Review question from my first course on Algebraic Structures:
Let $M, N, P$ be finitely generated modules over a PID.
- a) Show that if $M⊕M≅N⊕N$, then $M≅N$.
- b) Show that if $M⊕P≅N⊕P$, then $M≅N$.
My attempt so far (not finished):
a) We know, from the uniqueness of the theorem about elementary divisors, that $M$ and $N$ are isomorph if and only if they have the same rank and the same list of elementary divisors.
And that any finitely generated module over a PID $R$ can be expressed as
$R^r \oplus R/(p_1^{k_1}) \oplus R/(p_2^{k_2}) \oplus \cdots \oplus R/(p_n^{k_n})$
where $p_1^{k_1},\ldots,p_n^{k_n}$ are prime powers in $R$.

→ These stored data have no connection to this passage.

theorem l1Fill_accessed (s : State) (w : Who) (pa : Nat) (leaf : Word) : Accessed s (s.l1Fill w pa leaf) := by
  unfold State.l1Fill
  exact .ite (.refl s) (l1Install_accessed ..)

theorem l1Write_accessed (s : State) (core pa : Nat) (b : List Byte) (d : Bool) : Accessed s (s.l1Write core pa b d) := by
  unfold State.l1Write; exact modCore_accessed ..

theorem l1Clean_accessed (s : State) (core pa : Nat) : Accessed s (s.l1Clean core pa) := by
  unfold State.l1Clean; split
  · exact .refl s
  · exact (writeBackLine_accessed ..).trans (modCore_accessed ..)

theorem l1Drop_accessed (s : State) (core pa : Nat) : Accessed s (s.l1Drop core pa) := by
  unfold State.l1Drop; split
  · exact .refl s
  · exact (writeBackLine_accessed ..).trans (modCore_accessed ..)

theorem l1Fit_accessed (s : State) (w : Who) (fresh : Bool) (p : Phys) : Accessed s (s.l1Fit w fresh p) :=
  .ite (l1Drop_accessed ..) (.refl s)

theorem l1Settle_accessed (p : L1Line → Bool) (s : State) (core : Nat) : Accessed s (s.l1Settle p core) :=
  (Accessed.foldl _ _ (fun u l => writeBackLine_accessed u l) s).trans (modCore_accessed ..)

theorem l1Release_accessed (s : State) (core : Nat) : Accessed s (s.l1Release core) :=
  .foldl _ _ (fun t c => l1Settle_accessed _ t c) s

theorem l1Acquire_accessed (s : State) (core : Nat) : Accessed s (s.l1Acquire core) :=
  (l1Release_accessed s core).trans (.foldl _ _ (fun _ _ => modCore_accessed ..) _)

theorem l1Flush_accessed (s : State) (core : Nat) : Accessed s (s.l1Flush core) := by
  unfold State.l1Flush
  exact (Accessed.foldl _ _ (fun u l => writeBackLine_accessed u l) s).trans (modCore_accessed ..)

theorem l1FlushAll_accessed (s : State) (cores : List Nat) : Accessed s (s.l1FlushAll cores) :=
  .foldl _ _ (fun t c => l1Flush_accessed t c) s

theorem meetsUe_accessed (s : State) (pa : Nat) : Accessed s (s.meetsUe pa) := ⟨rfl, rfl, rfl, rfl, rfl, id⟩

theorem portUe_accessed (s : State) (p : Bool) (a : Nat) : Accessed s (s.portUe p a) := ⟨rfl, rfl, rfl, rfl, rfl, id⟩

theorem releaseAt_accessed (s : State) (core : Nat) (sc : Scope) : Accessed s (s.releaseAt core sc) := by
  unfold State.releaseAt; split
  · exact l1Release_accessed ..
  · exact .refl s

theorem acquireAt_accessed (s : State) (core : Nat) (sc : Scope) : Accessed s (s.acquireAt core sc) := by
  unfold State.acquireAt; split
  · exact l1Acquire_accessed ..
  · exact .refl s

/-! ### Translation -/

theorem tlbLearn_accessed (s : State) (w : Who) (e : TlbEntry) : Accessed s (s.tlbLearn w e) := by
  unfold State.tlbLearn; split
  · exact modStop_accessed ..
  · exact modCore_accessed ..

theorem stopLearn_accessed (s : State) (n : Nat) (e : TlbEntry) (l : List NonLeaf) : Accessed s (s.stopLearn n e l) :=
  modStop_accessed ..

theorem translate_accessed (s : State) (w : Who) (va : Word) (kind : AccessKind) : (s.translate w va kind).Ok s := by
  unfold State.translate
  dsimp only
  split
  · repeat' split
    · exact meetsUe_accessed ..
    · exact .refl s
    · exact tlbLearn_accessed ..
    · exact .refl s
  · split
    · exact .refl s
    · exact meetsUe_accessed ..
    · exact .refl s
    · split
      · exact .refl s
      split
      · exact .refl s
      exact (Accessed.ite (.refl s) (writePhys_accessed ..)).trans ((modStop_accessed ..).trans (tlbLearn_accessed ..))

/-! ### Host memory -/

theorem logLostWrite_accessed (s : State) (w : Who) (p : Bool) (a : Nat) : Accessed s (s.logLostWrite w p a) :=
  logError_accessed ..

theorem peerAccess_accessed (s : State) (w : Who) (p : Bool) (a n : Nat) (d : Option (List Byte)) :
    (s.peerAccess w p a n d).Ok s := by
  unfold State.peerAccess
  dsimp only
  split
  · exact .refl s
  · split
    · split <;> exact ⟨rfl, rfl, rfl, rfl, rfl, id⟩
    · exact .refl s

theorem ownHostLine_accessed (s : State) (w : Who) (p : Bool) (l : Nat) : (s.ownHostLine w p l).Ok s := by
  unfold State.ownHostLine
  dsimp only
  repeat' split
  all_goals first | exact .refl s | exact ⟨rfl, rfl, rfl, rfl, rfl, id⟩

theorem hostAccess_accessed (s : State) (w : Who) (a n : Nat) (d : Option (List Byte)) : (s.hostAccess w a n d).Ok s := by
  unfold State.hostAccess
  dsimp only
  split
  · exact peerAccess_accessed ..
  split
  · split
    · exact portUe_accessed ..
    · exact logLostWrite_accessed ..
  · split
    · exact peerAccess_accessed ..
    · have h := ownHostLine_accessed s w (s.hport w.part) (lineOf a)
      generalize s.ownHostLine w (s.hport w.part) (lineOf a) = r at h ⊢
      rcases r with ⟨t, l⟩ | ⟨t, e⟩ | _ | _ <;> rcases d with _ | b <;> dsimp only
      · exact h
      · exact Accessed.trans h ⟨rfl, rfl, rfl, rfl, rfl, id⟩
      · exact h
      · exact Accessed.trans h (logLostWrite_accessed ..)
      all_goals exact h

/-! ### Parts of an access -/

theorem homeRead_accessed (s : State) (pa n : Nat) : (s.homeRead pa n).Ok s := by
  unfold State.homeRead; repeat' split
  all_goals first | exact Accessed.refl s | exact meetsUe_accessed ..

theorem homeWrite_accessed (s : State) (pa : Nat) (b : List Byte) : (s.homeWrite pa b).Ok s := by
  unfold State.homeWrite; split
  · exact .refl s
  · exact writePhys_accessed ..

theorem hostFit_accessed (s : State) (w : Who) (fresh : Bool) (p : Phys) : Accessed s (s.hostFit w fresh p) := by
  unfold State.hostFit; split
  · exact .refl s
  · exact .ite ((writeBackLine_accessed ..).trans (modCore_accessed ..)) (.refl s)

theorem hostRead_accessed (s : State) (w : Who) (fresh fill : Bool) (p : Phys) (n : Nat) : (s.hostRead w fresh fill p n).Ok s := by
  unfold State.hostRead
  refine MRes.Ok.trans (hostFit_accessed s w fresh p) ?_
  dsimp only
  split
  · exact Accessed.refl _
  · refine (hostAccess_accessed ..).bind fun t x _ => ?_
    split
    · exact .ite (l1Install_accessed ..) (.refl t)
    · exact .refl t

theorem hostWrite_accessed (s : State) (w : Who) (home : Bool) (p : Phys) (b : List Byte) : (s.hostWrite w home p b).Ok s := by
  unfold State.hostWrite
  split
  · exact MRes.Ok.trans (hostFit_accessed s w true p) ((hostAccess_accessed ..).bind fun t _ _ => .refl t)
  · split
    · exact (hostAccess_accessed ..).bind fun t _ _ => .refl t
    · exact (hostRead_accessed ..).bind fun t _ _ => modCore_accessed ..

theorem forgetReplica_accessed (s : State) (w : Who) (pa : Nat) : Accessed s (s.forgetReplica w pa) :=
  ⟨rfl, rfl, rfl, rfl, rfl, id⟩

theorem replicaRead_accessed (s : State) (w : Who) (repl : Bool) (p : Phys) (n : Nat) : (s.replicaRead w repl p n).Ok s := by
  unfold State.replicaRead
  dsimp only
  split
  · exact homeRead_accessed ..
  · split
    · split
      · exact meetsUe_accessed ..
      · exact .refl s
    · exact (homeRead_accessed ..).bind fun t _ _ => Accessed.ite ⟨rfl, rfl, rfl, rfl, rfl, id⟩ (.refl t)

Let $m,n$ denote the number of times $R/(p^k)$ appears as an elementary divisor of $M,N$ respectively.
Since $M⊕M≅N⊕N$,
$m+m=n+n$
and then $m=n$
The same argument can be made for the rank of $R^r$.
Am I correct so far? I understand that I still need to show that the list of elementary divisors is the same.
How would I go about doing that? I'm a bit lost after this point.